We also de-duplicate rows before we load them into your destination. We use the _fivetran_id
field, which is the hash of the non-Fivetran values in every row, to avoid creating multiple rows with identical contents. If, for example, you have the following table in your source:
description | quantity |
---|---|
Shrink-ray gun | 1 |
Shrink-ray gun | 1 |
Shrink-ray gun | 1 |
Then your destination table will look like this:
description | quantity | _fivetran_synced | _fivetran_index | _fivetran_deleted | _fivetran_id |
---|---|---|---|---|---|
Shrink-ray gun | 1 | ‘2000-01-01 00:00:00’ | 0 | FALSE | asdf |
Deleted rowslink
We don’t delete rows from the destination, though the way for how we process deletes differs for tables with primary keys and tables without primary keys.
Change tracking
You cannot sync tables without a primary key because CT requires primary keys to record changes. Tables without primary keys are excluded from your syncs. They are still listed in your Fivetran dashboard, but appear disabled.

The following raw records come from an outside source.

-- ==== Sys2Proof/Machine/Float.lean ====
section
/-! DEFINITION. Floating-point formats, rounding and flags (04:R55, R56, R64 to R68; 06:R102, R107). Values are exact
dyadic numbers until they are rounded once. -/

namespace Sys2Proof.Machine

/-- A format of 04 Table 1: `eb` exponent bits and `mb` fraction bits. -/
structure Fmt where
  eb : Nat
  mb : Nat
deriving DecidableEq, Repr

def Fmt.f64 : Fmt := ⟨11, 52⟩
def Fmt.f32 : Fmt := ⟨8, 23⟩
def Fmt.f16 : Fmt := ⟨5, 10⟩
def Fmt.bf16 : Fmt := ⟨8, 7⟩

def Fmt.width (f : Fmt) : Nat := 1 + f.eb + f.mb
def Fmt.bias (f : Fmt) : Nat := 2 ^ (f.eb - 1) - 1
/-- The exponent of the smallest normal value. -/
def Fmt.emin (f : Fmt) : Int := 1 - (f.bias : Int)
/-- The sign bit. -/
def Fmt.sign (f : Fmt) (neg : Bool) : Nat := if neg then 2 ^ (f.eb + f.mb) else 0
def Fmt.inf (f : Fmt) (neg : Bool) : Nat := f.sign neg + (2 ^ f.eb - 1) * 2 ^ f.mb
/-- The canonical quiet NaN (04:R56). -/
def Fmt.nan (f : Fmt) : Nat := (2 ^ f.eb - 1) * 2 ^ f.mb + 2 ^ (f.mb - 1)
def Fmt.maxFinite (f : Fmt) (neg : Bool) : Nat := f.inf neg - 1

/-- The value of a floating-point pattern: (−1)^neg × m × 2^e when finite. -/
inductive FVal
  | nan (signalling : Bool)
  | inf (neg : Bool)
  | fin (neg : Bool) (m : Nat) (e : Int)
deriving DecidableEq, Repr

/-- Exception flags in the order of STATUS.XF (04 Table 8). -/
abbrev XFlags := Nat
def xNV : XFlags := 1
def xDZ : XFlags := 2
def xOF : XFlags := 4
def xUF : XFlags := 8
def xNX : XFlags := 16
def xSAT : XFlags := 32

/-- The value a pattern of format `f` encodes (04:R55). -/
def Fmt.decode (f : Fmt) (x : Nat) : FVal :=
  let neg := x.testBit (f.eb + f.mb)
  let ex := bits x f.mb f.eb
  let fr := x % 2 ^ f.mb
  if ex = 2 ^ f.eb - 1 then
    if fr = 0 then .inf neg else .nan (!fr.testBit (f.mb - 1))
  else if ex = 0 then .fin neg fr (f.emin - f.mb)
  else .fin neg (fr + 2 ^ f.mb) ((ex : Int) - f.bias - f.mb)

/-- Rounding modes (04:R64, Table 7). -/
inductive RMode
  | rne | rz | rd | ru | rna
deriving DecidableEq, Repr

/-- RM as a rounding mode: 5 is as-T, RNE but for CVT (03:R39). -/
def RMode.ofRM : Nat → RMode
  | 1 => .rz
  | 2 => .rd
  | 3 => .ru
  | 4 => .rna
  | _ => .rne

/-- T of CVT as a rounding mode (03 Table 7). -/
def RMode.ofT : Nat → RMode
  | 1 => .rz
  | 2 => .rd
  | 3 => .ru
  | _ => .rne

/-- Does a magnitude with integer part odd or even, remainder `rem` below `2^sh` and a nonzero tail `sticky` round
away from zero? -/
def roundsUp (mode : RMode) (neg odd : Bool) (rem sh : Nat) (sticky : Bool) : Bool :=
  let inexact := rem ≠ 0 || sticky
  match mode with
  | .rz => false
  | .rd => neg && inexact
  | .ru => !neg && inexact
  | .rne => sh ≠ 0 && (decide (2 * rem > 2 ^ sh) || (2 * rem = 2 ^ sh && (sticky || odd)))
  | .rna => sh ≠ 0 && decide (2 * rem ≥ 2 ^ sh)

/-- `m × 2^e` (plus a nonzero tail below the last bit if `sticky`) rounded to a multiple of `2^q`: the multiple and
whether it is inexact. -/
def roundAt (mode : RMode) (neg : Bool) (m : Nat) (e q : Int) (sticky : Bool) : Nat × Bool :=
  if q ≤ e then
    let k := m * 2 ^ (e - q).toNat
    ((if roundsUp mode neg (k % 2 = 1) 0 0 sticky then k + 1 else k), sticky)
  else
    let sh := (q - e).toNat
    let k := m / 2 ^ sh
    let rem := m % 2 ^ sh
    ((if roundsUp mode neg (k % 2 = 1) rem sh sticky then k + 1 else k), rem ≠ 0 || sticky)

/-- A rounded result: its pattern, its flags, and whether it overflowed the format (04:R68). -/
structure FRes where
  v : Nat
  fl : XFlags
  ovf : Bool
deriving DecidableEq, Repr

/-- The IEEE default of an overflow in a mode (04:R65). -/
def Fmt.overflow (f : Fmt) (mode : RMode) (neg : Bool) : Nat :=
  match mode with
  | .rne => f.inf neg
  | .rna => f.inf neg
  | .rz => f.maxFinite neg
  | .rd => if neg then f.inf true else f.maxFinite false
  | .ru => if neg then f.maxFinite true else f.inf false

/-- Round a finite nonzero magnitude into the format (04:R64, R65). -/
def Fmt.roundFin (f : Fmt) (mode : RMode) (neg : Bool) (m : Nat) (e : Int) (sticky : Bool) : FRes :=
  if m = 0 then ⟨f.sign neg, 0, false⟩ else
  let lead : Int := (Nat.log2 m : Int) + e
  let q0 := lead - f.mb
  let q := if q0 < f.emin - f.mb then f.emin - f.mb else q0
  let (k, inexact) := roundAt mode neg m e q sticky
  let (k0, _) := roundAt mode neg m e q0 sticky
  let tiny := decide ((Nat.log2 k0 : Int) + q0 < f.emin)
  let (k1, q1) := if k ≥ 2 ^ (f.mb + 1) then (k / 2, q + 1) else (k, q)
  if k1 < 2 ^ f.mb then
    ⟨f.sign neg + k1, (if inexact then xNX + (if tiny then xUF else 0) else 0), false⟩
  else
    let ex := q1 + f.mb + f.bias
    if ex ≥ 2 ^ f.eb - 1 then ⟨f.overflow mode neg, xOF + xNX, true⟩
    else
      ⟨f.sign neg + ex.toNat * 2 ^ f.mb + (k1 - 2 ^ f.mb),
        (if inexact then xNX + (if tiny then xUF else 0) else 0), false⟩

/-- Round an exact value into the format. -/
def Fmt.round (f : Fmt) (mode : RMode) : FVal → FRes
  | .nan s => ⟨f.nan, if s then xNV else 0, false⟩
  | .inf neg => ⟨f.inf neg, 0, false⟩
  | .fin neg m e => f.roundFin mode neg m e false

/-- The magnitude with its sign, over 2^e0 for a common exponent e0 ≤ e. -/
def scaled (neg : Bool) (m : Nat) (e e0 : Int) : Int :=
  let k : Int := (m * 2 ^ (e - e0).toNat : Nat)
  if neg then -k else k

/-- Is the value a signalling NaN? -/
def FVal.snan : FVal → Bool
  | .nan s => s
  | .inf _ => false
  | .fin _ _ _ => false

def FVal.isNan : FVal → Bool
  | .nan _ => true
  | .inf _ => false
  | .fin _ _ _ => false

/-- NV for signalling operands. -/
def nvOf (xs : List FVal) : XFlags := if xs.any FVal.snan then xNV else 0

def FVal.negate : FVal → FVal
  | .nan s => .nan s
  | .inf n => .inf (!n)
  | .fin n m e => .fin (!n) m e

/-- Exact sum; an exact zero of opposite signs is −0 only under RD (06:R102). -/
def faddX (mode : RMode) (a b : FVal) : FVal × XFlags :=
  match a, b with
  | .nan _, _ => (.nan false, nvOf [a, b])
  | _, .nan _ => (.nan false, nvOf [a, b])
  | .inf n, .inf n' => if n = n' then (.inf n, 0) else (.nan false, xNV)
  | .inf n, .fin _ _ _ => (.inf n, 0)
  | .fin _ _ _, .inf n => (.inf n, 0)
  | .fin n m e, .fin n' m' e' =>
    let e0 := if e ≤ e' then e else e'
    let s := scaled n m e e0 + scaled n' m' e' e0
    if s = 0 then
      (.fin (if n = n' then n else decide (mode = .rd)) 0 e0, 0)
    else (.fin (decide (s < 0)) s.natAbs e0, 0)

/-- Exact product. -/
def fmulX (a b : FVal) : FVal × XFlags :=
  match a, b with
  | .nan _, _ => (.nan false, nvOf [a, b])
  | _, .nan _ => (.nan false, nvOf [a, b])
  | .inf n, .inf n' => (.inf (n != n'), 0)
  | .inf n, .fin n' m _ => if m = 0 then (.nan false, xNV) else (.inf (n != n'), 0)
  | .fin n m _, .inf n' => if m = 0 then (.nan false, xNV) else (.inf (n != n'), 0)
  | .fin n m e, .fin n' m' e' => (.fin (n != n') (m * m') (e + e'), 0)

/-- Exact a × b + c; zero times infinity is invalid whatever the addend (06:R102). -/
def ffmaX (mode : RMode) (a b c : FVal) : FVal × XFlags :=
  let zeroInf := match a, b with
    | .inf _, .fin _ 0 _ => true
    | .fin _ 0 _, .inf _ => true
    | _, _ => false
  if zeroInf then (.nan false, xNV) else
  if a.isNan || b.isNan || c.isNan then (.nan false, nvOf [a, b, c]) else
  let (p, f1) := fmulX a b
  let (s, f2) := faddX mode p c
  (s, f1 ||| f2)

/-- An exact value rounded, with the flags of the operation before it. -/
def Fmt.finish (f : Fmt) (mode : RMode) (r : FVal × XFlags) : FRes :=
  let q := f.round mode r.1
  ⟨q.v, q.fl ||| r.2, q.ovf⟩

def Fmt.add (f : Fmt) (mode : RMode) (a b : Nat) : FRes := f.finish mode (faddX mode (f.decode a) (f.decode b))
def Fmt.sub (f : Fmt) (mode : RMode) (a b : Nat) : FRes :=
  f.finish mode (faddX mode (f.decode a) (f.decode b).negate)
def Fmt.mul (f : Fmt) (mode : RMode) (a b : Nat) : FRes := f.finish mode (fmulX (f.decode a) (f.decode b))
def Fmt.fma (f : Fmt) (mode : RMode) (a b c : Nat) : FRes :=
  f.finish mode (ffmaX mode (f.decode a) (f.decode b) (f.decode c))

/-- The quotient m × 2^e / (m′ × 2^e′) rounded (m, m′ ≠ 0). -/
def Fmt.divFin (f : Fmt) (mode : RMode) (neg : Bool) (m : Nat) (e : Int) (m' : Nat) (e' : Int) : FRes :=
  let k := f.mb + 4 + Nat.log2 m'
  let n := m * 2 ^ k
  f.roundFin mode neg (n / m') (e - e' - k) (n % m' ≠ 0)

/-- Division by IEEE 754-2019 (06:R106). -/
def Fmt.div (f : Fmt) (mode : RMode) (a b : Nat) : FRes :=
  let x := f.decode a
  let y := f.decode b
  match x, y with
  | .nan _, _ => ⟨f.nan, nvOf [x, y], false⟩
  | _, .nan _ => ⟨f.nan, nvOf [x, y], false⟩
  | .inf _, .inf _ => ⟨f.nan, xNV, false⟩
  | .inf n, .fin n' _ _ => ⟨f.inf (n != n'), 0, false⟩
  | .fin n _ _, .inf n' => ⟨f.sign (n != n'), 0, false⟩
  | .fin n m e, .fin n' m' e' =>
    if m' = 0 then (if m = 0 then ⟨f.nan, xNV, false⟩ else ⟨f.inf (n != n'), xDZ, false⟩)
    else if m = 0 then ⟨f.sign (n != n'), 0, false⟩
    else f.divFin mode (n != n') m e m' e'

/-- floor(√x) bit by bit: `r` is the root found so far, `n` bits are left. -/
def isqrtFrom (x r : Nat) : Nat → Nat
  | 0 => r
  | n + 1 => if (r + 2 ^ n) * (r + 2 ^ n) ≤ x then isqrtFrom x (r + 2 ^ n) n else isqrtFrom x r n

/-- floor(√x). -/
def isqrt (x : Nat) : Nat := isqrtFrom x 0 (Nat.log2 x / 2 + 1)

/-- √(m × 2^e) rounded (m ≠ 0). -/
def Fmt.sqrtFin (f : Fmt) (mode : RMode) (m : Nat) (e : Int) : FRes :=
  let (m, e) := if e % 2 = 0 then (m, e) else (2 * m, e - 1)
  let k := f.mb + 4
  let n := m * 2 ^ (2 * k)
  let r := isqrt n
  f.roundFin mode false r (e / 2 - k) (r * r ≠ n)

/-- minimumNumber and maximumNumber (06:R102). -/
def fminmaxX (max : Bool) (a b : FVal) : FVal × XFlags :=
  let fl := nvOf [a, b]
  match a, b with
  | .nan _, .nan _ => (.nan false, fl)
  | .nan _, y => (y, fl)
  | x, .nan _ => (x, fl)
  | x, y =>
    let lt : Bool := match x, y with
      | .inf n, .inf n' => n && !n'
      | .inf n, _ => n
      | _, .inf n => !n
      | .fin n m e, .fin n' m' e' =>
        let e0 := if e ≤ e' then e else e'
        let s := scaled n m e e0
        let s' := scaled n' m' e' e0
        if s = s' then n && !n' else decide (s < s')
      | _, _ => false
    (if lt != max then x else y, fl)

def Fmt.minmax (f : Fmt) (max : Bool) (a b : Nat) : FRes := f.finish .rne (fminmaxX max (f.decode a) (f.decode b))

/-- How two values compare: less, equal, greater, or unordered (06:R107). −0 equals +0. -/
inductive Cmp4
  | lt | eq | gt | un
deriving DecidableEq, Repr

def fcmp (a b : FVal) : Cmp4 :=
  match a, b with
  | .nan _, _ => .un
  | _, .nan _ => .un
  | .inf n, .inf n' => if n = n' then .eq else if n then .lt else .gt
  | .inf n, .fin _ _ _ => if n then .lt else .gt
  | .fin _ _ _, .inf n => if n then .gt else .lt
  | .fin n m e, .fin n' m' e' =>
    let e0 := if e ≤ e' then e else e'
    let s := scaled n m e e0
    let s' := scaled n' m' e' e0
    if s < s' then .lt else if s = s' then .eq else .gt

/-- The condition codes of 06 Table 5. -/
def condHolds (code : Nat) (c : Cmp4) : Bool :=
  match code with
  | 0 => c = .eq
  | 1 => c ≠ .eq
  | 2 => c = .lt
  | 3 => c = .lt || c = .eq
  | 4 => c = .gt
  | 5 => c = .gt || c = .eq
  | 6 => c ≠ .un
  | 7 => c = .un
  | 8 => c = .lt || c = .un
  | 9 => c ≠ .gt
  | 10 => c = .gt || c = .un
  | 11 => c ≠ .lt
  | 12 => c = .lt || c = .gt
  | 13 => c = .eq || c = .un
  | 14 => true
  | _ => false

/-- Comparison of integers. -/
def icmp (a b : Int) : Cmp4 := if a < b then .lt else if a = b then .eq else .gt

/-- A finite value rounded to an integer, and whether it changed (06:R113). -/
def roundInt (mode : RMode) (neg : Bool) (m : Nat) (e : Int) (sticky : Bool) : Int × Bool :=
  let (k, inexact) := roundAt mode neg m e 0 sticky
  (if neg then -(k : Int) else k, inexact)

/-- What a conversion gives: a pattern with its flags, or the fault ARITH_OVERFLOW (04:R68, Table 9). -/
inductive CvtRes
  | ok (v : Nat) (fl : XFlags)
  | overflow
deriving DecidableEq, Repr

/-- An exact value into a floating-point format under an overflow policy (04:R68). -/
def Fmt.cvt (f : Fmt) (mode : RMode) (ov : Nat) (v : FVal) : CvtRes :=
  let neg := match v with
    | .fin n _ _ => n
    | .inf n => n
    | .nan _ => false
  let r := f.round mode v
  if r.ovf then
    match ov with
    | 0 => .ok (f.maxFinite neg) (xOF + xNX)
    | 1 => .ok (f.inf neg) (xOF + xNX)
    | 2 => .ok f.nan (xOF + xNX)
    | _ => .overflow
  else .ok r.v r.fl

/-- An exact value into an integer format of `w` bits, signed or not, under policy 0 or 3 (04:R68). The pattern is
that of `w` bits. -/
def cvtInt (w : Nat) (signed : Bool) (mode : RMode) (ov : Nat) (v : FVal) : CvtRes :=
  let lo : Int := if signed then -(2 ^ (w - 1) : Nat) else 0
  let hi : Int := if signed then (2 ^ (w - 1) : Nat) - 1 else (2 ^ w : Nat) - 1
  match v with
  | .nan _ => if ov = 3 then .overflow else .ok 0 xNV
  | .inf n => if ov = 3 then .overflow else .ok (wrap (if n then lo else hi) w) xNV
  | .fin n m e =>
    let (i, inexact) := roundInt mode n m e false
    if i < lo || hi < i then
      (if ov = 3 then .overflow else .ok (wrap (sat i lo hi) w) xSAT)
    else .ok (wrap i w) (if inexact then xNX else 0)

/-- An integer as an exact value. -/
def FVal.ofInt (i : Int) : FVal := .fin (decide (i < 0)) i.natAbs 0

/-- Round to an integral value of the same format (06:R113): NX if the value changed. -/
def Fmt.roundIntegral (f : Fmt) (mode : RMode) (x : Nat) : Nat × XFlags :=
  match f.decode x with
  | .nan s => (f.nan, if s then xNV else 0)
  | .inf n => (f.inf n, 0)
  | .fin n m e =>
    let (k, inexact) := roundAt mode n m e 0 false
    let r := f.roundFin mode n k 0 false
    (if k = 0 then f.sign n else r.v, if inexact then xNX else 0)

/-- Exact sum of values, rounded once: NaN if one is NaN or both infinities occur (06:R118). -/
def Fmt.sumExact (f : Fmt) (mode : RMode) (vs : List FVal) : FRes :=
  let nanOut : FRes := ⟨f.nan, if vs.any FVal.snan || !(vs.any FVal.isNan) then xNV else 0, false⟩
  if vs.any FVal.isNan then nanOut
  else if vs.contains (.inf true) && vs.contains (.inf false) then nanOut
  else if vs.contains (.inf true) then ⟨f.inf true, 0, false⟩
  else if vs.contains (.inf false) then ⟨f.inf false, 0, false⟩
  else f.finish mode (vs.foldl (fun acc v => ((faddX mode acc.1 v).1, acc.2)) (match vs with
    | [] => (FVal.fin false 0 0, 0)
    | v :: _ => (match v with
      | .fin n _ e => (FVal.fin n 0 e, 0)
      | w => (w, 0))))

end Sys2Proof.Machine
end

If you want to add a primary key to a table, you can run the following query in your primary database:
ALTER TABLE <schema>.<pkless_table> ADD _id int NOT NULL IDENTITY (1,1) PRIMARY KEY
The new _id
primary key column…
- Auto-generates a sequential
_id
value when a new record is added - Cannot be changed or overwritten with new values
- Automatically populates on all records when added to an existing table
Change data capture
We merge changes to tables without primary keys into the corresponding tables in your destination:
- An INSERT in the source table generates a new row in the destination with
_fivetran_deleted = FALSE
- A DELETE in the source table updates the corresponding row in the destination with
_fivetran_deleted = TRUE
- An UPDATE in the source table soft-deletes the existing row in the destination by setting
_fivetran_deleted = TRUE
, then inserts a new row with the updated values
Migrating Service Providerslink
If you want to migrate service providers, we will need to do a full re-sync of your data because the new service provider won’t retain the same change tracking data as your original SQL Server database.